Les Binet and Sarah Carter get a little bit angry about some of the nonsense they hear around them… like 'attribution fraud'.
Years ago, when the internet was young, a digital strategist held forth at a party. "The thing about digital marketing," he said "is we know everything about customers and precisely how they respond to our ads. Online everything is measurable."
Back then, evaluating online advertising seemed simple: you counted click-through rates. The higher the rate, the more effective the ad. This is a simple and obvious way of measuring effectiveness – one with a long pedigree. It is essentially the same way direct response advertising has been evaluated since the early 1900s. And for all this time, the method has been deeply flawed.
First, it overstates short-term, advertising direct effects. Some people who clicked on your banner ad would have come to your website anyway, by another route. Last-click attribution is a bit like a retailer attributing sales to each of his shop doors. Second, the method ignores longer-term, indirect effects. Some people who didn't click on your banner ad will have remembered it, and it may have influenced purchase later on.
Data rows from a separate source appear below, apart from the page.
/-- Serves an element at its home (R72, R87, R125). `direct` is the fill that has brought the line, or data that no way is free
for. An acquire of a replicated line reads the remote device (R319). The last component is cycles. -/
def State.serve (s : State) (r : Req) (e : Elem) (direct : Option Fill) : Served × State × Nat :=
  let need := r.op.need
  if r.op.writes && (s.moveOver r.asid e.va).isSome then (.holds, s, 0)
  else
    let first := s.firstHome r.core r.asid e.va
    let straight := ((s.c2Line first r.asid (e.va / 64)).filter fun l => need.covered l.rd l.wr l.ex).isSome
    let s := if straight then s else s.modCtx r.core r.ctx (·.count 7 1)
    match s.findHome r.core r.asid e.va need with
    | (.fault c, s, lat) => (.faulted c, s, lat)
    | (.hit l, s, lat) =>
      if r.op.writes && l.pins != 0 then (.holds, s, lat)
      else
        let far := l.remote && (r.op.writes || r.acq)
        let dev := l.pline / lineTop - 1
        let s := if l.remote || direct.isSome then s else s.addHeat (l.pline * 64)
        let lat := if far then lat + s.fabricLat dev else lat
        match s.performAt r e (if far then .fabric dev (l.pline % lineTop * 64 + e.va % 64) else .line l.slice l.vline) with
        | (.ok (v, bad), s) => (.performed v bad, s, lat)
        | (.error c, s) => (.faulted c, s, lat)
    | (.miss slice t, s, lat) =>
      let now := direct.any fun f => f.slice == slice && f.vline == e.va / 64 && f.asid == r.asid
      if r.op.isPref && s.prefDropped e.va t then (.faulted 0, s, lat)
      else if t.fab && (!t.cacheable e.va || r.op.writes || r.acq || now) then
        match s.performAt r e (.fabric t.dev (t.pa e.va)) with
        | (.ok (v, bad), s) => (.performed v bad, s, lat + s.fabricLat t.dev)
        | (.error c, s) => (.faulted c, s, lat + s.fabricLat t.dev)
      else if now then
        match s.performAt r e (.phys (t.pa e.va)) with
        | (.ok (v, bad), s) => (.performed v bad, s, lat)
        | (.error c, s) => (.faulted c, s, lat)
      else
        (.missed slice t, if t.fab then s else s.addHeat (t.pa e.va), lat)

/-- Starts a fill for a request that missed, or merges it into the one outstanding (R73). -/
def State.startFill (s : State) (id : Nat) (r : Req) (e : Elem) (slice : Nat) (t : Trans) (lat : Nat) : State :=
  match s.fills.find? fun f => f.2.slice == slice && f.2.asid == r.asid && f.2.vline == e.va / 64 with
  | some (k, f) => { s with fills := s.fills.put k { f with waiters := f.waiters ++ [id] } }
  | none =>
    let (k, s) := s.fresh
    let f : Fill := ⟨slice, r.asid, e.va / 64, t, (s.ctx r.core r.ctx).vf, r.core, r.ctx, [id]⟩
    ({ s with fills := s.fills.put k f }).later (lat + s.fillLat slice t) (.c2FillArrival k)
As click-through rates have plummeted, and Google has hoovered up much of the last-click business, online advertisers now pay more attention to indirect effects. Last-click attribution has fallen out of favour, replaced with analysis of the whole online journey.
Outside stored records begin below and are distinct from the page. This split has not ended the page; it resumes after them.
-- ==== Sys2Proof/Machine/Format.lean ====
section
/-! DEFINITION. The format entries that an instruction uses (spec/10_numbers_and_format_table.md R233, R234), and the
entries that a pending FMTP names for its positions (spec/11_encoding_and_opcode_map.md R251, R252;
spec/17_format_and_system_instructions.md R398). -/
namespace Sys2Proof.Machine

/-- The positions of operands, as FMTP's fields number them (R251). -/
inductive Pos where
  | d | a | b
  deriving DecidableEq, Repr

/-- Number of a position: field [5 n + 4 : 5 n] of PFXH, and bit 16 + n. -/
def Pos.no : Pos → Nat
  | .d => 0
  | .a => 1
  | .b => 2

/-- The operand of a form at a position. -/
def Pos.of (p : Pos) (f : Form) : Operand :=
  match p with
  | .d => f.d
  | .a => f.a
  | .b => f.b

/-- The entry that a pending FMTP names for a position, if any (R251). -/
def Ctx.pfxEntry (x : Ctx) (p : Pos) : Option Nat :=
  let h := (x.srGet rPFXH).toNat
  if x.statBit bPFX && bit h (16 + p.no) then some (bits h (5 * p.no) 5) else none

/-- The entry of the operand at a position: its own format subfield, or what FMTP names instead (R251). -/
def Ctx.entryNo (x : Ctx) (f : Form) (p : Pos) : Nat := (x.pfxEntry p).getD ((p.of f).entry.getD 0)

/-- Whether an operand is a shape-record pointer. -/
def isShape : Operand → Bool
  | .shape _ _ => true
  | _ => false

/-- Whether an operand carries a format subfield, or is a shape-record pointer, whose record gives one (R398). -/
def hasFormat (o : Operand) : Bool := o.entry.isSome || isShape o

/-- Whether an instruction names a format entry (R252). -/
def namesEntry (f : Form) : Bool := hasFormat f.d || hasFormat f.a || hasFormat f.b

/-- Whether a pending FMTP names an entry for a position whose operand takes none: ignored, with STAT.WARN (R398). -/
def Ctx.strayEntry (x : Ctx) (f : Form) : Bool :=
  [Pos.d, Pos.a, Pos.b].any fun p => (x.pfxEntry p).isSome && !hasFormat (p.of f)

/-- A valid entry for use by an instruction, or FMTINV (R233). -/
def validEntry (x : Ctx) (e : Nat) : Except Flt Ent :=
  let t := entOf (x.fent e)
  if t.valid then .ok t else .error (cFMTINV, e)

/-- An entry that an instruction other than VQUANT and VDEQ uses: POL 5 raises FMTUSE (R233). -/
def plainEntry (x : Ctx) (e : Nat) : Except Flt Ent :=
  match validEntry x e with
  | .error z => .error z
  | .ok t => if t.pol == 5 then .error (cFMTUSE, e) else .ok t

end Sys2Proof.Machine
end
But this analysis is still fairly crude. Instead of attributing sales to the last click, they are distributed between various 'touchpoints' along the way. It's as if our retailer now admits his sales are driven not just by the doors to his shop but also by the various Tube routes leading to those doors.
This is clearly still nonsense. When we buy something online, it's the result of many encounters with category and brand, often over several years, even if we're not fully aware of it. The 'customer journey' measurable with short-term cookie data is just the last part of that process.
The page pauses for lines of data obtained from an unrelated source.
-- ==== Sys2Proof/Machine/Mem.lean ====
section
/-! DEFINITION. Majors 0x40 to 0x43: loads, stores, atomics, fences, prefetch, C1 and the journal, and the events of the
memory system (spec/14_memory_track_copy_instructions.md R315 to R326). -/
namespace Sys2Proof.Machine

/-- The cost of a memory instruction (R435): through an LA, or per line at the core. -/
def memCost (o : Operand) : Nat := if o.isLa then 16 else 40

/-! Sizes (R316). -/
def ldBytes : LdSize → Nat
  | .bs => 1
  | .bz => 1
  | .hs => 2
  | .hz => 2
  | .w => 4
  | .d => 8
def ldSigned : LdSize → Bool
  | .bz => false
  | .hz => false
  | _ => true
def stBytes : StSize → Nat
  | .b => 1
  | .h => 2
  | .w => 4
  | .d => 8
def dblBytes (dbl : Bool) : Nat := if dbl then 8 else 4

/-- One access through an LA: the old value is given to `fin`, and the operation is performed at the bank at once (R18,
R158). -/
def laAccess (op : ReqOp) (n : Nat) (w : Word) (data : Nat) (fin : Nat → State → Res) (s : State) : Res :=
  match checkLa s.cur.core w n n with
  | .error e => .fault s e.1 e.2
  | .ok (c, o) =>
    let old := s.stallRead c o n
    match (if op.reads then s.stallPoison c o n else none) with
    | some p => .fault (s.countErr (stkOf c) 3) cPOISON (w.toNat + p - stallPa c o)
    | none =>
      match op.result ⟨0, 0, n, data, 2 ^ (8 * n) - 1⟩ old with
      | some v => fin old (s.stallWrite c o n v)
      | none => fin old s

/-- The element of a scalar access at a base+offset address. -/
def scalarElem (w : Word) (n data : Nat) : Elem := ⟨0, w.toNat % 2 ^ 56, n, data % 2 ^ (8 * n), 2 ^ (8 * n) - 1⟩

/-- A load in either address form (R316, R317). -/
def loadForm (f : Form) (n : Nat) (sg acq : Bool) (s : State) : Res :=
  let w := s.me.opAddr f.a
  if f.a.isLa then
    laAccess .load n w 0 (fun v s =>
      let s := s.putS f.d.sreg (if sg then sxWord (8 * n) v else BitVec.ofNat 64 v)
      .done (if acq then s.acquire else s)) s
  else match s.checkVa s.me.vf w n with
    | .error e => .fault s e.1 e.2
    | .ok _ => loadElems f .load [scalarElem w n 0] (.scalar f.d.sreg n sg) acq false s

/-- A store in either address form (R316, R318). -/
def storeForm (f : Form) (n : Nat) (rel : Bool) (s : State) : Res :=
  let w := s.me.opAddr f.d
  let v := (s.me.opS f.a).toNat
  if f.d.isLa then laAccess .store n w v (fun _ s => .done s) s
  else match s.checkVa s.me.vf w n with
    | .error e => .fault s e.1 e.2
    | .ok _ => postElems f .store [scalarElem w n v] { strl := rel, rel := rel } .done s

/-- LD (R315 to R317). -/
def execLd (sz : LdSize) (f : Form) (s : State) : Host.Outcome State Fault Refusal :=
  issueCost f (memCost f.a) (loadForm f (ldBytes sz) (ldSigned sz) false) s

/-- LDL (R315 to R317). -/
def execLdl (sz : LdSize) (f : Form) (s : State) : Host.Outcome State Fault Refusal :=
  issueCost f (memCost f.a) (loadForm f (ldBytes sz) (ldSigned sz) false) s

/-- ST (R315, R316, R318). -/
def execSt (sz : StSize) (f : Form) (s : State) : Host.Outcome State Fault Refusal :=
  issueCost f (memCost f.d) (storeForm f (stBytes sz) false) s

/-- STL (R315, R316, R318). -/
def execStl (sz : StSize) (f : Form) (s : State) : Host.Outcome State Fault Refusal :=
  issueCost f (memCost f.d) (storeForm f (stBytes sz) false) s

/-- The at-issue checks of a scalar access of `n` bytes at an LA or base+offset operand (R317). -/
def checkAt (s : State) (o : Operand) (n : Nat) : Except Flt Unit :=
  if o.isLa then (checkLa s.cur.core (s.me.opAddr o) n n).map fun _ => ()
  else (s.checkVa s.me.vf (s.me.opAddr o) n).map fun _ => ()

/-- Release stores and atomics of the acting context that have still to be performed at their homes. -/
def State.relsOut (s : State) : List Nat :=
  (s.reqs.filter fun r => r.2.core == s.cur.core && r.2.ctx == s.cur.ctx && r.2.rel && !r.2.done).map (·.1)

/-- An access that the device keeps behind its context's earlier releases: an acquire, or a relaxed atomic store (R157, R159,
R160). -/
def afterRels (body : State → Res) (s : State) : Res :=
  if s.relsOut.isEmpty then body s else .hold s (.performed s.relsOut) 0

/-- LDA reads at the home and acts as an acquire (R319), which its context's earlier releases come before (R159, R160). -/
def execLda (dbl : Bool) (f : Form) (s : State) : Host.Outcome State Fault Refusal :=
  issueCost f (memCost f.a) (fun s =>
    match checkAt s f.a (dblBytes dbl) with
    | .error e => .fault s e.1 e.2
    | .ok _ => afterRels (loadForm f (dblBytes dbl) true true) s) s

/-- STRL waits as a release and then stores; its at-issue faults come first (R319). -/
def execStrl (dbl : Bool) (f : Form) (s : State) : Host.Outcome State Fault Refusal :=
  issueCost f (memCost f.d) (fun s =>
    match checkAt s f.d (dblBytes dbl) with
    | .error e => .fault s e.1 e.2
    | .ok _ => asRelease (storeForm f (dblBytes dbl) true) s) s

/-! Atomics. -/

/-- Whether an ordering is an acquire, and whether it is a release. -/
def MemOrdAcq (o : MemOrd) : Bool := o == .acq || o == .ar
def MemOrdRel (o : MemOrd) : Bool := o == .rel || o == .ar

/-- Whether a request is an atomic, and whether it is an atomic store. -/
def Req.isAtomic (r : Req) : Bool :=
  match r.op with
  | .rmw _ _ _ => true
  | _ => false
def Req.isAtomicStore (r : Req) : Bool :=
  match r.op with
  | .rmw 10 _ _ => true
  | _ => false

/-- The earlier atomics of the acting context that hold a relaxed atomic at issue (R321): those with a home on the issuing
core's own stack, where its own home lies there too, until they have been performed; but an atomic that returns a value is not
held behind an atomic store to other bytes. -/
def State.atomicsBefore (s : State) (store : Bool) (e : Elem) : List Nat :=
  let out := s.reqs.filter fun r => r.2.core == s.cur.core && r.2.ctx == s.cur.ctx && r.2.isAtomic && !r.2.done
  let own (va : Nat) : Bool := s.homeStack s.cur.core s.me.asid va .rw == some (stkOf s.cur.core)
  if out.isEmpty || !own e.va then []
  else (out.filter fun r => (r.2.els.any fun a => own a.va) &&
      (store || !r.2.isAtomicStore || r.2.els.any fun a => a.va < e.va + e.size && e.va < a.va + a.size)).map (·.1)

/-- An atomic after the waits of its ordering (R321). -/
def atomicAt (f : Form) (op n : Nat) (acq rel : Bool) (s : State) : Res :=
  let x := s.me
  let w := x.opAddr f.a
  let b := (x.opS f.b).toNat
  let expect := (x.opS f.d).toNat
  let rop : ReqOp := .rmw op (b % 2 ^ (8 * n)) (expect % 2 ^ (8 * n))
  if f.a.isLa then
    laAccess rop n w b (fun old s =>
      let s := if op == 10 then s else s.putS f.d.sreg (sxWord (8 * n) old)
      let s := s.warnIf (op == 16 && rel && !acq && old != expect % 2 ^ (8 * n))
      .done (if acq then s.acquire else s)) s
  else
    let e := scalarElem w n b
    let before := if acq || rel then [] else s.atomicsBefore (op == 10) e
    if !before.isEmpty then .hold s (.performed before) 0
    else if op == 10 then postElems f rop [e] { rel := rel, ar := acq && rel } .done s
    else loadElems f rop [e] (.scalar f.d.sreg n true) acq rel s

/-- ATOM and CAS (R320, R321): the checks at issue, the release's wait, then the operation. .ACQ of a store and .REL of a
load are relaxed, with STAT.WARN, and so is the .REL of a CAS that fails (R145). -/
def atomic (f : Form) (op : Nat) (dbl : Bool) (ord : MemOrd) (s : State) : Host.Outcome State Fault Refusal :=
  let odd := (op == 10 && ord == .acq) || (op == 9 && ord == .rel)
  let ord := if odd then .rlx else ord
  let n := dblBytes dbl
  issueWith f (memCost f.a) (scalarWarn f false || odd) false false noReport (fun s =>
    match checkAt s f.a n with
    | .error e => .fault s e.1 e.2
    | .ok _ =>
      let go := atomicAt f op n (MemOrdAcq ord) (MemOrdRel ord)
      if MemOrdRel ord then asRelease go s else if MemOrdAcq ord || op == 10 then afterRels go s else go s) s

/-- ATOM.SWAP (R321). -/
def execAtomSwap (dbl : Bool) (ord : MemOrd) (f : Form) (s : State) : Host.Outcome State Fault Refusal := atomic f 0 dbl ord s
/-- ATOM.ADD (R321). -/
def execAtomAdd (dbl : Bool) (ord : MemOrd) (f : Form) (s : State) : Host.Outcome State Fault Refusal := atomic f 1 dbl ord s
/-- ATOM.AND (R321). -/
def execAtomAnd (dbl : Bool) (ord : MemOrd) (f : Form) (s : State) : Host.Outcome State Fault Refusal := atomic f 2 dbl ord s
/-- ATOM.OR (R321). -/
def execAtomOr (dbl : Bool) (ord : MemOrd) (f : Form) (s : State) : Host.Outcome State Fault Refusal := atomic f 3 dbl ord s
/-- ATOM.XOR (R321). -/
def execAtomXor (dbl : Bool) (ord : MemOrd) (f : Form) (s : State) : Host.Outcome State Fault Refusal := atomic f 4 dbl ord s
/-- ATOM.MIN (R321). -/
def execAtomMin (dbl : Bool) (ord : MemOrd) (f : Form) (s : State) : Host.Outcome State Fault Refusal := atomic f 5 dbl ord s
/-- ATOM.MAX (R321). -/
def execAtomMax (dbl : Bool) (ord : MemOrd) (f : Form) (s : State) : Host.Outcome State Fault Refusal := atomic f 6 dbl ord s
/-- ATOM.MINN (R321). -/
def execAtomMinn (dbl : Bool) (ord : MemOrd) (f : Form) (s : State) : Host.Outcome State Fault Refusal := atomic f 7 dbl ord s
/-- ATOM.MAXN (R321). -/
def execAtomMaxn (dbl : Bool) (ord : MemOrd) (f : Form) (s : State) : Host.Outcome State Fault Refusal := atomic f 8 dbl ord s
/-- ATOM.LOAD (R321). -/
def execAtomLoad (dbl : Bool) (ord : MemOrd) (f : Form) (s : State) : Host.Outcome State Fault Refusal := atomic f 9 dbl ord s
/-- ATOM.STORE (R321). -/
def execAtomStore (dbl : Bool) (ord : MemOrd) (f : Form) (s : State) : Host.Outcome State Fault Refusal := atomic f 10 dbl ord s
/-- CAS (R321). -/
def execCas (dbl : Bool) (ord : MemOrd) (f : Form) (s : State) : Host.Outcome State Fault Refusal := atomic f 16 dbl ord s

/-! Fences, prefetch, C1 and the journal. -/

/-- FENCE waits as a release does, then clears C1 as an acquire does (R147, R322). -/
def execFence (f : Form) (s : State) : Host.Outcome State Fault Refusal :=
  issue f (asRelease fun s => .done s.acquire) s

/-- Whether a mesh window access of the context to its own core is still to be performed (R41). -/
def State.loopBackOut (s : State) (core c : Nat) : Bool :=
  s.reqs.any fun r => r.2.core == core && r.2.ctx == c && r.2.els.any fun e => meshBase + core * 65536 ≤ e.va &&
    e.va < meshBase + core * 65536 + 65536

/-- LBSYNC (R41, R322). -/
def execLbsync (f : Form) (s : State) : Host.Outcome State Fault Refusal :=
  issue f (fun s => if s.loopBackOut s.cur.core s.cur.ctx then .hold s .loopBack 0 else .done s) s

/-- PREF (R323): a request that never faults; what would fault is dropped. -/
def execPref (f : Form) (s : State) : Host.Outcome State Fault Refusal :=
  issueCost f (memCost f.a) (fun s =>
    if 1 < f.b.immU then illegal s f 2
    else match s.checkVa s.me.vf (s.me.opAddr f.a) 1 with
      | .ok (.virt va) =>
        let x := s.me
        let es : List Elem := [⟨0, va / 64 * 64, 64, 0, 0⟩]
        .done (s.submit
          { core := s.cur.core, ctx := s.cur.ctx, asid := x.asid, op := .pref (f.b.immU == 0), els := es, all := es, got := [],
            dst := .none, jidx := none, acq := false, rel := false, done := false, mesh := false, fault := none, len := 0 }).2
      | _ => .done s) s

/-- C1INV (R324): it never faults. -/
def execC1inv (f : Form) (s : State) : Host.Outcome State Fault Refusal :=
  issue f (fun s =>
    if f.a.isNone then .done s.acquire
    else .done (s.modCore s.cur.core (·.c1InvLine s.me.asid ((s.me.opAddr f.a).toNat % 2 ^ 56 / 64)))) s

/-- The status word of a journal entry (R325). -/
def jStatus (e : JEntry) : Nat :=
  e.state + e.size * 2 ^ 2 + e.ctx * 2 ^ 4 + e.cause * 2 ^ 8 + e.fab.toNat * 2 ^ 16 + e.mesh.toNat * 2 ^ 17 +
  e.rel.toNat * 2 ^ 18

/-- JRD (R325): a helper reads another context's entry as free. -/
def execJrd (f : Form) (s : State) : Host.Outcome State Fault Refusal :=
  issue f (fun s =>
    if 2 < f.b.immU then illegal s f 2
    else
      let i := fieldOf (s.me.opS f.a) 0 6
      let e := (s.myCore.journal.find? (·.1 == i)).filter fun e => s.cur.ctx == 0 || e.2.ctx == s.cur.ctx
      let v : Word := match e, f.b.immU with
        | none, _ => 0
        | some (_, e), 0 => e.va
        | some (_, e), 1 => e.data
        | some (_, e), _ => BitVec.ofNat 64 (jStatus e)
      .done (s.putS f.d.sreg v)) s

/-! Events. -/

/-- C2_REQUEST (R72). -/
def execC2Request (s : State) : Host.Outcome State Fault Refusal :=
  match s.ev with
  | .c2Request id => .next (s.c2Request id)
  | _ => .next s

/-- C2_FILL_ARRIVAL (R73). -/
def execC2FillArrival (s : State) : Host.Outcome State Fault Refusal :=
  match s.ev with
  | .c2FillArrival id => .next (s.c2FillArrival id)
  | _ => .next s

/-- LOAD_RESPONSE (R93). -/
def execLoadResponse (s : State) : Host.Outcome State Fault Refusal :=
  match s.ev with
  | .loadResponse id => .next (s.loadResponse id)
  | _ => .next s

/-- STORE_ACKNOWLEDGE (R148). -/
def execStoreAcknowledge (s : State) : Host.Outcome State Fault Refusal :=
  match s.ev with
  | .storeAcknowledge id => .next (s.storeAcknowledge id)
  | _ => .next s

/-- STORE_REFUSAL (R149). -/
def execStoreRefusal (s : State) : Host.Outcome State Fault Refusal :=
  match s.ev with
  | .storeRefusal id => .next (s.storeRefusal id)
  | _ => .next s

/-- MESH_WINDOW_ARRIVAL (R14). -/
def execMeshWindowArrival (s : State) : Host.Outcome State Fault Refusal :=
  match s.ev with
  | .meshWindowArrival id => .next (s.meshArrival id)
  | _ => .next s

/-- A back-invalidate of a physical line (R450): every cached copy goes; a dirty line is written back first. It waits for a pin
(R87) and for tokens (R436). -/
def State.backInvalidate (s : State) (pa : Nat) : State :=
  match s.lineOf pa with
  | some l => if l.pins != 0 || !s.canWriteBack l then s.later 16 (.backInvalidate pa) else s.evict l
  | none => s

/-- BACK_INVALIDATE, for the lines of the expansion tier (R450). -/
def execBackInvalidate (s : State) : Host.Outcome State Fault Refusal :=
  match s.ev with
  | .backInvalidate pa => .next (if inCxl pa 1 then s.backInvalidate pa else s)
  | _ => .next s

end Sys2Proof.Machine
end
In fact, online behaviour is largely driven by offline influences – hardly surprising, as most of our lives are spent offline. Conversely, a lot of online marketing works by making people buy things offline. Again, not surprising when you realise most retail sales (88% in the UK, 93% in the US) still take place in bricks-and-mortar shops. So any attribution method failing to integrate online and offline data is inevitably flawed.
The old dream that 'everything is measurable online' seems rather hollow now. We now realise it's not always clear how many people actually see the ads we run, or how many are actually human, let alone in the target audience. And this new scepticism now extends to evaluation. Recently, the CEO of Quantcast said it's time to expose overly simplistic attribution practices, calling them 'attribution fraud'.
So if online metrics aren't enough on their own – and they're not, because of interactions between offline and online worlds – how should we proceed? Some favour test-and-control. Take two randomly sampled groups of people but only expose one of them to your online ad. This is essentially the logic behind the traditional regional ad test, although digital technology allows some more sophisticated ways of doing it. Google favours this approach.
The alternative is to build statistical models which combine online and offline data. These are often very similar to the econometric models that offline advertisers have been using for years. And indeed, they often show that offline advertising is a major influence on online behaviour.
But these techniques are not easy to automate. They require skilled researchers with deeper statistical knowledge than most data analysts possess. So, as online marketing matures, it finds itself paradoxically reinventing the market research industry it sought to make redundant.